Significance. If the empirical gains are shown to be robust, this work provides a practical and scalable task-specification mechanism for cluttered scenes where language is ambiguous. The EgoSPT dataset and the separation of task and observation encoders are clear contributions that could support further research in vision-based robotics. The scene-level split protocol is a strength for assessing generalization.
major comments (2)
- [§5] §5 (Experiments): The central claim of cross-scene improvement rests on quantitative gains, yet the manuscript provides no error bars, no details on baseline re-implementations, and no ablation on high-displacement or occlusion subsets. This leaves open whether reported gains derive from prompt utility or simply richer visual history, directly affecting the load-bearing assumption that first-frame prompts remain sufficient as scenes evolve.

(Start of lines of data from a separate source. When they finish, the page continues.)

-- ==== Sys2Proof/Machine/Process.lean ====
section
/-! DEFINITION. Timers, counters, time and quality (04_instruction_semantics.md, R131 to R140). -/

namespace Sys2Proof.Machine

/-- The four words of a timer or counter block (R132). -/
structure Block where
  pt   : Word
  et   : Word
  last : Word
  fl   : Word

/-- What a call leaves of its block: ET or CV, LAST, the flags, and Q; a none keeps the word as it is. -/
structure BlockOut where
  et   : Option Word
  last : Option Word
  run  : Bool
  q    : Bool

/-- adv(et) of R133, computed in 33 bits. -/
def adv (b : Block) (now : Word) : Word := BitVec.ofNat 32 (min b.pt.toNat (b.et.toNat + (now - b.last).toNat))

def blkRun (b : Block) : Bool := b.fl.getLsbD 0
def blkPin (b : Block) : Bool := b.fl.getLsbD 1

/-- TON (R134). -/
def tonStep (b : Block) (now : Word) (i : Bool) : BlockOut :=
  if !i then ⟨some 0, none, false, false⟩
  else if !blkRun b then ⟨some 0, some now, true, b.pt == 0⟩
  else ⟨some (adv b now), some now, true, adv b now == b.pt⟩

/-- TOF (R134). -/
def tofStep (b : Block) (now : Word) (i : Bool) : BlockOut :=
  if i then ⟨some 0, none, false, true⟩
  else if blkPin b then ⟨some 0, some now, b.pt != 0, b.pt != 0⟩
  else if blkRun b then ⟨some (adv b now), some now, (adv b now).ult b.pt, (adv b now).ult b.pt⟩
  else ⟨none, none, false, false⟩

/-- TP (R134). -/
def tpStep (b : Block) (now : Word) (i : Bool) : BlockOut :=
  if blkRun b then ⟨some (adv b now), some now, (adv b now).ult b.pt, (adv b now).ult b.pt⟩
  else if i && !blkPin b then ⟨some 0, some now, b.pt != 0, b.pt != 0⟩
  else if i then ⟨none, none, false, false⟩
  else ⟨some 0, none, false, false⟩

/-- CTU (R135): CV saturates at its upper limit. -/
def ctuStep (b : Block) (_now : Word) (i : Bool) : BlockOut :=
  let cv := if i && !blkPin b then (if b.et = 0x7FFFFFFF then b.et else b.et + 1) else b.et
  ⟨if i && !blkPin b then some cv else none, none, false, !cv.slt b.pt⟩

/-- CTD (R135): CV saturates at its lower limit. -/
def ctdStep (b : Block) (_now : Word) (i : Bool) : BlockOut :=
  let cv := if i && !blkPin b then (if b.et = 0x80000000 then b.et else b.et - 1) else b.et
  ⟨if i && !blkPin b then some cv else none, none, false, cv.sle b.pt⟩

/-- FL of a timer: RUN, PIN and PQ; of a counter: PIN alone (R132). -/
def timerFl (o : BlockOut) (i : Bool) : Word := bit o.run 0 ||| bit i 1 ||| bit o.q 2
def counterFl (_o : BlockOut) (i : Bool) : Word := bit i 1

/-- NOW of the running activation. -/
def nowOf (s : State) (c : Core) : Word :=
  match c.timed with
  | some t => ((s.ctl.rel.get c.x.pair).get t).now
  | none => BitVec.ofNat 32 (trainNs s / 1000)

/-- The words of a block read with their codes: the state, and whether all are good. -/
def readBlock (s : State) (c : Core) (ea : Nat) : State × Bool :=
  let r0 := readWord s c ea c.x.data
  let r1 := readWord r0.1 c (ea + 4) .none
  let r2 := readWord r1.1 c (ea + 8) .none
  let r3 := readWord r2.1 c (ea + 12) .none
  (r3.1, r0.2 && r1.2 && r2.2 && r3.2)

/-- One word of a block written, unless a force holds it. -/
def putBlock (s : State) (c : Core) (o : Nat) (w : Option Word) : State :=
  match w with
  | none => s
  | some w => if rwForced s c.x.pair (c.timed.getD 0) o 4 then s else storeWord s c (.bank o) w

/-- What a block word adds to the signature registers. -/
def blockWords (a : Word) (w : Option Word) : List Word :=
  match w with
  | none => []
  | some w => [a, w, 0xF]

/-- The body of a timer or counter (R131 to R135): the block in the task's own RET or WORK, aligned to 16; Q with the tag of
IN. -/
def blockBody (f : FormT) (step : Block → Word → Bool → BlockOut) (fl : BlockOut → Bool → Word) (s : State) (c : Core) : Act :=
  let a := addrT c.bank f
  let q : BitVec 4 := f.q.setWidth 4
  let i := rdB c.bank (f.inp.setWidth 4)
  match ownBlock s c 16 a with
  | .error e => .raise s e a 0
  | .ok o =>
    let ea := ecOf c (.bank o)
    match readBlock s c ea with
    | (s, false) => .raise s .mem a 0
    | (s, true) =>
      let m := (lane s c.x.lane).sram
      let b : Block := ⟨memWord 0 m ea, memWord 0 m (ea + 4), memWord 0 m (ea + 8), memWord 0 m (ea + 12)⟩
      let r := step b (nowOf s c) i.v
      let s := putBlock s c (o + 4) r.et
      let s := putBlock s c (o + 8) r.last
      let s := putBlock s c (o + 12) (some (fl r i.v))
      let reg := if f.q = 0 then [] else [bit r.q 0, zext i.t]
      .go s (nextPc (wrB c.bank q r.q i.t))
        (reg ++ blockWords (a + 4) r.et ++ blockWords (a + 8) r.last ++ blockWords (a + 12) (some (fl r i.v)))

/-- TON: on-delay timer. -/
def execTon (x : Ctx) (f : FormT) (s : State) : Host.Outcome State Fault Refusal :=
  .next (runInstr x (isT 0x59 f) 6 (legalT f) (blockBody f tonStep timerFl) s)

/-- TOF: off-delay timer. -/
def execTof (x : Ctx) (f : FormT) (s : State) : Host.Outcome State Fault Refusal :=
  .next (runInstr x (isT 0x5A f) 6 (legalT f) (blockBody f tofStep timerFl) s)

/-- TP: pulse timer. -/
def execTp (x : Ctx) (f : FormT) (s : State) : Host.Outcome State Fault Refusal :=
  .next (runInstr x (isT 0x5B f) 6 (legalT f) (blockBody f tpStep timerFl) s)

/-- CTU: up-counter. -/
def execCtu (x : Ctx) (f : FormT) (s : State) : Host.Outcome State Fault Refusal :=
  .next (runInstr x (isT 0x5C f) 6 (legalT f) (blockBody f ctuStep counterFl) s)

/-- CTD: down-counter. -/
def execCtd (x : Ctx) (f : FormT) (s : State) : Host.Outcome State Fault Refusal :=
  .next (runInstr x (isT 0x5D f) 6 (legalT f) (blockBody f ctdStep counterFl) s)

/-- NOW: the release instant in µs, or the live train time in untimed work (R136, R137). -/
def execNow (x : Ctx) (f : FormA) (s : State) : Host.Outcome State Fault Refusal :=
  .next (runInstr x (isA 0x5E f) 1 (legalA1 f) (fun s c =>
    giveW s c.bank f.d (nowOf s c) (if c.timed.isSome then neutral else outside)) s)

/-- The tide index that TIDE returns (R136, R137). -/
def tideOf (s : State) (c : Core) : Word :=
  match c.timed with
  | some t => ((s.ctl.rel.get c.x.pair).get t).tide
  | none => BitVec.ofNat 32 (tideNow s)

/-- TIDE: the index of the tide that begins at the release, or the live one (R136, R137). -/
def execTide (x : Ctx) (f : FormA) (s : State) : Host.Outcome State Fault Refusal :=
  .next (runInstr x (isA 0x5F f) 1 (legalA1 f) (fun s c =>
    giveW s c.bank f.d (tideOf s c) (if c.timed.isSome then neutral else outside)) s)

/-- AGE: the AGE field of the operand's tag (R138). -/
def execAge (x : Ctx) (f : FormA) (s : State) : Host.Outcome State Fault Refusal :=
  .next (runInstr x (isA 0x60 f) 1 (legalA2 f) (fun s c => giveW s c.bank f.d (zext (tagAge (rdW c.bank f.s1).t)) neutral) s)

/-- QCHK: the tag test of R139. -/
def execQchk (x : Ctx) (f : FormB) (s : State) : Host.Outcome State Fault Refusal :=
  .next (runInstr x (isB 0x61 f) 1 (legalB f && bitField f.d && qchkLegal f.imm) (fun s c =>
    giveB s c.bank f.d (qchkPass (rdW c.bank f.s1).t f.imm) neutral) s)

/-- SUBST: the operand while VALID, else the substitute (R140). -/
def execSubst (x : Ctx) (f : FormA) (s : State) : Host.Outcome State Fault Refusal :=
  .next (runInstr x (isA 0x62 f) 1 (legalA3 f) (fun s c =>
    let a := rdW c.bank f.s1
    let b := rdW c.bank f.s2
    if tagValid a.t then giveW s c.bank f.d a.v a.t else giveW s c.bank f.d b.v (substTag a.t b.t)) s)

end Sys2Proof.Machine
end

- [§4.1] §4.1 (Model Architecture): The task encoder ingests only first-frame coordinates and visual prompts while the observation encoder handles evolving frames; no mechanism or analysis is described for maintaining object correspondence after grasp, displacement, or partial occlusion. This architectural choice is central to the cross-scene generalization claim but is not tested against the static-vs-evolving tension noted in the abstract.
minor comments (2)
- [Abstract] The abstract and §3 would benefit from explicit statement of the precise metrics (e.g., ADE, FDE) and numerical improvements rather than qualitative statements of 'improves'.
- [§4] Notation for the task encoder output and its fusion with the observation encoder is introduced without accompanying equations, making the forward pass difficult to follow.
Simulated Author's Rebuttal
We thank the referee for their constructive and detailed comments. We address each major comment point by point below, with clear indications of planned revisions to the manuscript.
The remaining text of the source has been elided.